Note how many lines in the following material mention "Settles", then give that number by itself.

■ ■ ■ ■

/-- Settles O26: a held mainline refuses the context step and every command, and a completion event and a
handler's entry leave the hold alone. -/
theorem heldMainlineTakesNoStep : Obligations.HeldMainlineTakesNoStep := by
  intro s e rest hhold ha hs
  rw [step_of_schedule hs]
  have hissue : ({ s with schedule := rest } : State).canIssue = false := canIssue_of_held hhold ha
  refine ⟨?_, fun i hi => ?_, ?_, ?_⟩
  · rintro rfl
    exact contextStep_of_held (s := { s with schedule := rest }) hhold ha
  · have hdecode : decode (encode i) = .ok i := decode_eq_ok_iff.2 rfl
    obtain rfl | rfl := hi <;> simp only [takeEvent, hdecode]
    · exact exec_of_not_canIssue hissue i
    · exact issueCommand_of_not_canIssue hissue i
  · rintro c rfl
    exact ⟨_, rfl, by simp [setIf], hhold⟩
  · rintro c rfl htake hmax
    have henter : ({ s with schedule := rest } : State).enterable c = true := (enterable_iff _ c).2 ⟨htake, hmax⟩
    refine ⟨enterHandler c { s with schedule := rest }, ?_, by simp [ha], hhold⟩
    simp only [takeEvent, henter, if_true]

end Sys2Proof.Machine

/-! O20, O19: CONFIGURE's application phase on `CFG_OUT` (R45, R70), and the offsets it leaves (R29). -/

namespace Sys2Proof.Machine

/-- A micro-step that answers a next state shows its slot write on `CFG_OUT` at once (R70). -/
theorem step_run_slotWrite {s t : State} {k : Cont} {rest : List Event} {c : Chan} {f : Slot → Slot}
    (hs : s.schedule = .run :: rest) (hk : s.runningCmd = some k)
    (hm : microStep k { s with schedule := rest } = .next t) (hw : slotWrite s.cfg k = some (c, f)) :
    step s = .next t ∧ t.slot c = f (s.slot c) := by
  refine ⟨(step_run_of_cmd hs hk).trans hm, ?_⟩
  have hslot := microStep_slot hm c
  simp only [hw, if_true] at hslot
  exact hslot

/-- A buffer that translates has its offset in the 14 bits of an `Offset` (R29, R131). -/
theorem exists_bufferOffset {k : Config} {o : ConfigOperands} {address : Word} {n : Nat}
    (h : BufferAt k address (legalBytes k o) n) : ∃ x : Offset, bufferOffset k o address = some x ∧ x.toNat = n := by
  have hle := BufferAt_le h
  have hx : (BitVec.ofNat 14 n).toNat = n := Nat.mod_eq_of_lt (by simp only [windowSize] at hle; omega)
  exact ⟨BitVec.ofNat 14 n, bufferOffset_eq_some.2 (hx.symm ▸ h), hx⟩

theorem microC9_translated {s : State} {l : ConfigLocals} {a : Offset}
    (h : bufferOffset s.cfg l.ops l.ops.bufferA = some a) :
    microC9 l s = goto (.c10 { l with offA := some a }) (s.modSlot l.chan fun x => { x with sta := a }) := by
  simp only [microC9, h]

theorem microC10_translated {s : State} {l : ConfigLocals} {b : Offset}
    (h : bufferOffset s.cfg l.ops l.ops.bufferB = some b) :
    microC10 l s = goto (.c11 { l with offB := some b }) (s.modSlot l.chan fun x => { x with stb := b }) := by
  simp only [microC10, h]

/-- Settles O20: each of `c1` to `c12` answers the state with its slot write. -/
theorem configurationVisibleAtOnce : Obligations.ConfigurationVisibleAtOnce := by
  intro s l rest hs hl
  refine ⟨fun hk => ?_, fun hk => ?_, fun hk => ?_, fun hk => ?_, fun hk => ?_, fun hk => ?_, fun hk => ?_,
    fun hk => ?_, fun a hk ha => ?_, fun b hk hb => ?_, fun hk => ?_, fun hk => ?_⟩
  case refine_9 =>
    obtain ⟨x, hx, rfl⟩ := exists_bufferOffset ha
    obtain ⟨hstep, hslot⟩ := step_run_slotWrite hs hk (microC9_translated hx) (by rw [slotWrite, hx]; rfl)
    exact ⟨_, hstep, by simp only [State.cfgOut, hslot]⟩
  case refine_10 =>
    obtain ⟨x, hx, rfl⟩ := exists_bufferOffset hb
    obtain ⟨hstep, hslot⟩ := step_run_slotWrite hs hk (microC10_translated hx) (by rw [slotWrite, hx]; rfl)
    exact ⟨_, hstep, by simp only [State.cfgOut, hslot]⟩
  all_goals
    obtain ⟨hstep, hslot⟩ := step_run_slotWrite hs hk rfl rfl
    refine ⟨_, hstep, ?_⟩
    simp only [State.cfgOut, hslot]
  · exact dataSizeCode_of hl.dataSize
  · exact directionCode_of hl.direction
  · exact timingCode_of hl.interruptTiming
  · exact nullWriteCode_of hl.nullWriteMode
  · exact addrModeCode_of hl.addressingMode
  · exact opModeCode_of hl.operatingMode

/-- An admissible hardware's buffer of at least one unit has at least one byte (R7, R115). -/
theorem legalBytes_pos {k : Config} {o : ConfigOperands} (hk : k.Admissible) (ho : o.transferCount ≠ 0) :
    0 < legalBytes k o := by
  have hcount : o.transferCount.toNat ≠ 0 := fun h => ho (BitVec.eq_of_toNat_eq h)
  have hword := hk.wordBytesPos
  refine Nat.mul_pos (Nat.pos_of_ne_zero hcount) ?_
  split <;> omega

/-- R29: a buffer of at least one byte starts inside the window. -/
theorem BufferAt_insideWindow {k : Config} {address : Word} {n offset : Nat} (h : BufferAt k address n offset)
    (hn : 0 < n) : offset ≤ 8191 := by
  obtain ⟨_, h⟩ | ⟨_, _, _, h⟩ := h
  · omega
  · simp only [windowSize] at h
    omega

/-- Settles O19: the response `ok` means that both buffers were translated, and each has at least one byte. -/
theorem configuredOffsetsInsideWindow : Obligations.ConfiguredOffsetsInsideWindow := by
  intro s t o c hcfg hc h htrace
  obtain ⟨_, ⟨_, rfl⟩ | ⟨d, hd, ⟨_, _, _, rfl⟩ | ⟨_, hcount, rfl⟩⟩⟩ := execConfigure_cases h
  · simp at htrace
  · simp at htrace
  · obtain rfl : d = c := Fin.ext (hd.symm.trans hc)
    have hbytes := legalBytes_pos hcfg hcount
    obtain ⟨_, ht⟩ | ⟨a, ha, ⟨_, ht⟩ | ⟨b, hb, ht⟩⟩ := applyConfigure_cases d o s
    · simp [ht] at htrace
    · simp [ht] at htrace
    · rw [ht]
      simpa [applyTail] using And.intro (BufferAt_insideWindow ha hbytes) (BufferAt_insideWindow hb hbytes)

end Sys2Proof.Machine

/-! O10, O9, O46, O7, O42: the steps of the schedule and the rows of R66's table, each the other's (log entries 3, 4, 7);
what the issue of a command and a callback's return leave (R51, R52); the preempted mainline (R68). -/

namespace Sys2Proof.Machine

/-! ### The rows G4, G5 and G6, where R66 enables them and where it does not -/

theorem onNext_eq_next {r : Result} {k : State → Result} {t : State} :
    onNext r k = .next t ↔ ∃ u, r = .next u ∧ k u = .next t := by
  cases r <;> simp

/-- A command run whole is its issue (G4) and then its micro-steps (G3), with nothing between them (log entry 4). -/
theorem exec_globalSteps {i : Instr} {s t : State} (h : exec i s = .next t) : Relation.TransGen GlobalStep s t := by
  rw [wholeCommandIsItsMicroSteps i s 23 le_rfl] at h
  obtain ⟨u, hissue, hrun⟩ := onNext_eq_next.1 h
  exact .head' (issueCommand_globalStep hissue) (runCommand_globalSteps hrun)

■ ■ ■ ■

▶ Solution to this task: 3